Methods, systems, and devices disclosed herein provide a decision logic having good dependability and speed. The decision logic, obtained by iterative ML model training with automatic adjustment of weighting functions, can correctly distinguish between (training and actual) cases for which a longer period is required to achieve better prediction and the cases for which it can be achieved quickly.
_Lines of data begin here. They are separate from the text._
theorem RoundTrip.mov (d : SReg) (m : MIx) : RoundTrip.Statement (.mov d m) :=
  roundTrip_su1 rfl rfl (by simp) (fun h => by simp [decodeSu1, decodeSys])

theorem RoundTrip.ctlRd (d : SReg) (c : Ctl) : RoundTrip.Statement (.ctlRd d c) :=
  roundTrip_su1 rfl rfl (by simp) (fun h => by simp [decodeSu1, decodeSys])

theorem RoundTrip.ctlWr (c : Ctl) (a : SReg) : RoundTrip.Statement (.ctlWr c a) :=
  roundTrip_su1 rfl rfl (by simp) (fun h => by simp [decodeSu1, decodeSys])

theorem RoundTrip.probe (d : SReg) (p : Prb) : RoundTrip.Statement (.probe d p) :=
  roundTrip_su1 rfl rfl (by simp) (fun h => by simp [decodeSu1, decodeSys])

theorem RoundTrip.flip : RoundTrip.Statement (.flip) :=
  roundTrip_su1 rfl rfl (by simp) (fun h => by simp [decodeSu1, decodeSys])

theorem RoundTrip.nop : RoundTrip.Statement (.nop) :=
  roundTrip_su1 rfl rfl (by simp) (fun h => by simp [decodeSu1, decodeSys])

theorem RoundTrip.retire : RoundTrip.Statement (.retire) :=
  roundTrip_su1 rfl rfl (by simp) (fun h => by simp [decodeSu1, decodeSys])

theorem RoundTrip.eret : RoundTrip.Statement (.eret) :=
  roundTrip_su1 rfl rfl (by simp) (fun h => by simp [decodeSu1, decodeSys])

theorem RoundTrip.eretAbort : RoundTrip.Statement (.eretAbort) :=
  roundTrip_su1 rfl rfl (by simp) (fun h => by simp [decodeSu1, decodeSys])

theorem RoundTrip.pwrRel : RoundTrip.Statement (.pwrRel) :=
  roundTrip_su1 rfl rfl (by simp) (fun h => by simp [decodeSu1, decodeSys])

theorem RoundTrip.jr (a : SReg) : RoundTrip.Statement (.jr a) :=
  roundTrip_su1 rfl rfl (by simp) (fun h => by simp [decodeSu1, decodeSys])

theorem RoundTrip.callr (d a : SReg) : RoundTrip.Statement (.callr d a) :=
  roundTrip_su1 rfl rfl (by simp) (fun h => by simp [decodeSu1, decodeSys])

theorem RoundTrip.tlbiAll : RoundTrip.Statement (.tlbiAll) :=
  roundTrip_su1 rfl rfl (by simp) (fun h => by simp [decodeSu1, decodeSys])

theorem RoundTrip.tlbiAsid (a : SReg) : RoundTrip.Statement (.tlbiAsid a) :=
  roundTrip_su1 rfl rfl (by simp) (fun h => by simp [decodeSu1, decodeSys])

theorem RoundTrip.tlbiVa (a b : SReg) : RoundTrip.Statement (.tlbiVa a b) :=
  roundTrip_su1 rfl rfl (by simp) (fun h => by simp [decodeSu1, decodeSys])

theorem RoundTrip.fenceT : RoundTrip.Statement (.fenceT) :=
  roundTrip_su1 rfl rfl (by simp) (fun h => by simp [decodeSu1, decodeSync])

theorem RoundTrip.fenceQ : RoundTrip.Statement (.fenceQ) :=
  roundTrip_su1 rfl rfl (by simp) (fun h => by simp [decodeSu1, decodeSync])

theorem RoundTrip.fenceD : RoundTrip.Statement (.fenceD) :=
  roundTrip_su1 rfl rfl (by simp) (fun h => by simp [decodeSu1, decodeSync])

theorem RoundTrip.fenceP : RoundTrip.Statement (.fenceP) :=
  roundTrip_su1 rfl rfl (by simp) (fun h => by simp [decodeSu1, decodeSync])

theorem RoundTrip.fenceS : RoundTrip.Statement (.fenceS) :=
  roundTrip_su1 rfl rfl (by simp) (fun h => by simp [decodeSu1, decodeSync])

theorem RoundTrip.barInit (a b : SReg) : RoundTrip.Statement (.barInit a b) :=
  roundTrip_su1 rfl rfl (by simp) (fun h => by simp [decodeSu1, decodeSync])

theorem RoundTrip.barWait (a b : SReg) : RoundTrip.Statement (.barWait a b) :=
  roundTrip_su1 rfl rfl (by simp) (fun h => by simp [decodeSu1, decodeSync])

theorem RoundTrip.barWaitSink (a b : SReg) : RoundTrip.Statement (.barWaitSink a b) :=
  roundTrip_su1 rfl rfl (by simp) (fun h => by simp [decodeSu1, decodeSync])

theorem RoundTrip.waita (d a b : SReg) : RoundTrip.Statement (.waita d a b) :=
  roundTrip_su1 rfl rfl (by simp) (fun h => by simp [decodeSu1, decodeSync])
Various effects and advantages can be attained.

For illustration, the trained ML model is optimized in order to provide correct decisions as quickly as possible. Such attributes are critical in many monitoring and protection applications.
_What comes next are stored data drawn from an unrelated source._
/-! ### Reads of byte maps (R7) -/

/-- Writing bytes changes no byte outside the addresses written. -/
theorem byteAt_putBytes_outside {m : SMap Byte} {a x : Nat} {bs : List Byte} (w : Memory.wf m)
    (hx : x < a ∨ a + bs.length ≤ x) : byteAt (putBytes m a bs) x = byteAt m x := by
  induction bs generalizing m a with
  | nil => rfl
  | cons b bs ih =>
    rw [List.length_cons] at hx
    have hne : x ≠ a := by omega
    calc byteAt (putBytes m a (b :: bs)) x
      _ = byteAt (SMap.set blankByte m a b) x := ih (SMap.wf_set blankByte a b w) (by omega)
      _ = byteAt m x := by rw [byteAt_set w, if_neg hne]

/-- Bytes read back as they were written: the bytes after the first are written above it and leave it. -/
theorem bytesAt_putBytes {m : SMap Byte} (a : Nat) (bs : List Byte) (w : Memory.wf m) :
    bytesAt (putBytes m a bs) a bs.length = bs := by
  induction bs generalizing m a with
  | nil => rfl
  | cons b bs ih =>
    have w' : Memory.wf (SMap.set blankByte m a b) := SMap.wf_set blankByte a b w
    have hfirst : byteAt (putBytes m a (b :: bs)) a = b :=
      calc byteAt (putBytes m a (b :: bs)) a
        _ = byteAt (SMap.set blankByte m a b) a := byteAt_putBytes_outside w' (.inl (Nat.lt_succ_self a))
        _ = b := by rw [byteAt_set w, if_pos rfl]
    exact congrArg₂ List.cons hfirst (ih (a + 1) w')

section Canonical

variable {α : Type} [DecidableEq α] {d : α}

omit [DecidableEq α] in
theorem SMap.get_cons_self (k : Nat) (v : α) (m : SMap α) : SMap.get d ((k, v) :: m) k = v := by
  simp [SMap.get]

omit [DecidableEq α] in
theorem SMap.get_cons_ne {k a : Nat} (h : k ≠ a) (v : α) (m : SMap α) : SMap.get d ((k, v) :: m) a = SMap.get d m a := by
  simp [SMap.get, h]

/-- The first listed key is no lower than a bound of a map that reads alike: below the bound that map reads as the default. -/
theorem SMap.le_head_of_get_eq {k lo : Nat} {v : α} {m n : SMap α} (hv : v ≠ d) (wn : SMap.wfFrom d lo n = true)
    (h : ∀ a, SMap.get d ((k, v) :: m) a = SMap.get d n a) : lo ≤ k := by
  by_contra hlt
  refine hv ?_
  rw [← SMap.get_cons_self (d := d) k v m, h, SMap.get_below d wn (by omega)]

/-- Maps in canonical form that read alike are the same list. -/
theorem SMap.eq_of_get_eq {lo lo' : Nat} {m n : SMap α} (wm : SMap.wfFrom d lo m = true) (wn : SMap.wfFrom d lo' n = true)
    (h : ∀ a, SMap.get d m a = SMap.get d n a) : m = n := by
  induction m generalizing lo lo' n with
  | nil =>
    cases n with
    | nil => rfl
    | cons e n =>
      obtain ⟨k, v⟩ := e
      exact absurd ((SMap.get_cons_self k v n).symm.trans (h k).symm) ((SMap.wfFrom_cons d lo' k v n).1 wn).2.1
  | cons e m ih =>
    obtain ⟨k, v⟩ := e
    obtain ⟨hk, hv, wm'⟩ := (SMap.wfFrom_cons d lo k v m).1 wm
    cases n with
    | nil => exact absurd ((SMap.get_cons_self k v m).symm.trans (h k)) hv
    | cons e' n =>
      obtain ⟨k', v'⟩ := e'
      obtain ⟨hk', hv', wn'⟩ := (SMap.wfFrom_cons d lo' k' v' n).1 wn
      have wk : SMap.wfFrom d k ((k, v) :: m) = true := (SMap.wfFrom_cons d k k v m).2 ⟨Nat.le_refl k, hv, wm'⟩
      have wk' : SMap.wfFrom d k' ((k', v') :: n) = true := (SMap.wfFrom_cons d k' k' v' n).2 ⟨Nat.le_refl k', hv', wn'⟩
      obtain rfl : k = k' :=
        Nat.le_antisymm (SMap.le_head_of_get_eq hv' wk (fun a => (h a).symm)) (SMap.le_head_of_get_eq hv wk' h)
      have htail (a : Nat) : SMap.get d m a = SMap.get d n a := by
        by_cases e : k = a
        · rw [SMap.get_below d wm' (by omega), SMap.get_below d wn' (by omega)]
        · rw [← SMap.get_cons_ne e v m, ← SMap.get_cons_ne e v' n, h]
      rw [ih wm' wn' htail, ← SMap.get_cons_self (d := d) k v m, h, SMap.get_cons_self]

end Canonical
No manual or expert knowledge required in order to distinguish challenging training cases before training. This can be an arduous task with the possibility of erroneous data labeling, particularly if many multiple cases need to be included in the training set.

The procedure can be performed in a fully automated manner, as only moving weighting function parameters (e.g., training kernel) need to be tuned, such as: initial position, threshold for output and counter threshold that causes adjustment of the weighting function.

The position of the rising flank of the weighting function relative to the event occurrence is available after the training, which one can utilize to explore the challenging training cases for additional conclusions, and/or for training a dedicated model to solve subproblems.

While embodiments may be used for power system protection, the embodiments are not limited thereto.